Multifidelity data hierarchy study for excitation energies shows promising results for application of machine learning methods

V. Vinod and P. Zaspel. Investigating Data Hierarchies in Multifidelity Machine Learning for Excitation EnergiesJ. Chem. Theory Comput, 21, 6, 3077–3091, 2025. DOI: 10.1021/acs.jctc.4c01491; also available as arXiv:2410.11392.
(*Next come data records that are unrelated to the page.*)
-- ==== Sys2Proof/Laws/PerInstr.lean ====
section
/-! SUPPORT. Per instruction: the word that the encoder gives an instruction decodes to it, but for the word of all zeros,
which is an empty slot (R252). -/

namespace Sys2Proof.Laws.RoundTrip

open Sys2Proof

/-- The word of an instruction decodes to it. -/
def Statement (i : Instr) : Prop := ∀ w, encode i = some w → w ≠ 0#56 → decodeWord w = .ok i

/-- An operation or event has no word. -/
theorem of_none {i : Instr} (h : encode i = none) : Statement i := by
  intro w hw
  rw [h] at hw
  cases hw

/-- An instruction of format A. -/
theorem of_a {i : Instr} {op : BitVec 8} {f : FmtA} (he : encode i = some (wordA op f))
    (hd : decodeOp op.toNat (wordA op f) = some i) : Statement i := by
  intro w hw h0
  cases he.symm.trans hw
  exact decodeWord_of_opcode h0 (wordA_opcode op f) hd

/-- An instruction of format D. -/
theorem of_d {i : Instr} {op : BitVec 8} {f : FmtD} (he : encode i = some (wordD op f))
    (hd : decodeOp op.toNat (wordD op f) = some i) : Statement i := by
  intro w hw h0
  cases he.symm.trans hw
  exact decodeWord_of_opcode h0 (wordD_opcode op f) hd

/-- An instruction of format M. -/
theorem of_m {i : Instr} {op : BitVec 8} {f : FmtM} (he : encode i = some (wordM op f))
    (hd : decodeOp op.toNat (wordM op f) = some i) : Statement i := by
  intro w hw h0
  cases he.symm.trans hw
  exact decodeWord_of_opcode h0 (wordM_opcode op f) hd

/-- An instruction of format X. -/
theorem of_x {i : Instr} {op : BitVec 8} {f : FmtX} (he : encode i = some (wordX op f))
    (hd : decodeOp op.toNat (wordX op f) = some i) : Statement i := by
  intro w hw h0
  cases he.symm.trans hw
  exact decodeWord_of_opcode h0 (wordX_opcode op f) hd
Multifidelity machine learning (MFML) has shown to reduce the time-cost of generating training data for machine learning (ML) models used in predicting quantum chemistry (QC) properties. MFML achieves this by using training data from different accuracies, or fidelities. In this work, Vivin Vinod and Peter Zaspel investigate the effect of the multifidelity data hierarchies on the model cost and accuracy. With a new error metric, the error contours of MFML, the work systematically studies the impact of the different fidelities on the overall model error. Based on this outcome, a new multifidelity approach, the Γ-curve is implemented and shown to be a highly efficient method resulting in low model error with as little as two training samples at the costliest fidelity.

Dataset of diverse quantum chemical properties to enable research and benchmarking of multifidelity machine learning models released!

VinoV. Vinod, and P. Zaspel. QeMFi: A Multifidelity Dataset of Quantum Chemical Properties of Diverse MoleculesSci Data 12, 202, 2025. DOI:https://doi.org/10.1038/s41597-024-04247-3; also available as arXiv:2406.14149.

V. Vinod and P. Zaspel. QeMFi: A Multifidelity Dataset of Quantum Chemical Properties of Diverse Molecules (1.1.0) [Data set]. Zenodo. 2024. https://zenodo.org/records/13925688.

With research booming in the field of multifidelity methods for Quantum Chemistry (QC), it becomes important to benchmark the various methods in interest of meaningful comparison of the models. This allows for expedited research by setting standards which subsequent research assess with their own methodological developments. In interest of such a uniform comparison, the Quantum chemistry MultiFidelity (QeMFi) dataset was distributed to the community on an open source CC-BY-4.0 license. Containing 135k geometries of diverse and chemically complex molecules taken from the WS22 database, the QeMFi datatset contains QC properties ranging from excitation energies to molecular dipole moments. For each property, five fidelities of properties are provided with DFT accuracy. The fidelities themselves are formed on the basis set choice. This dataset is a major step in the direction of research and development of multifidelity machine learning methods for QC.

The authors of this work are Vivin Vinod and Peter Zaspel.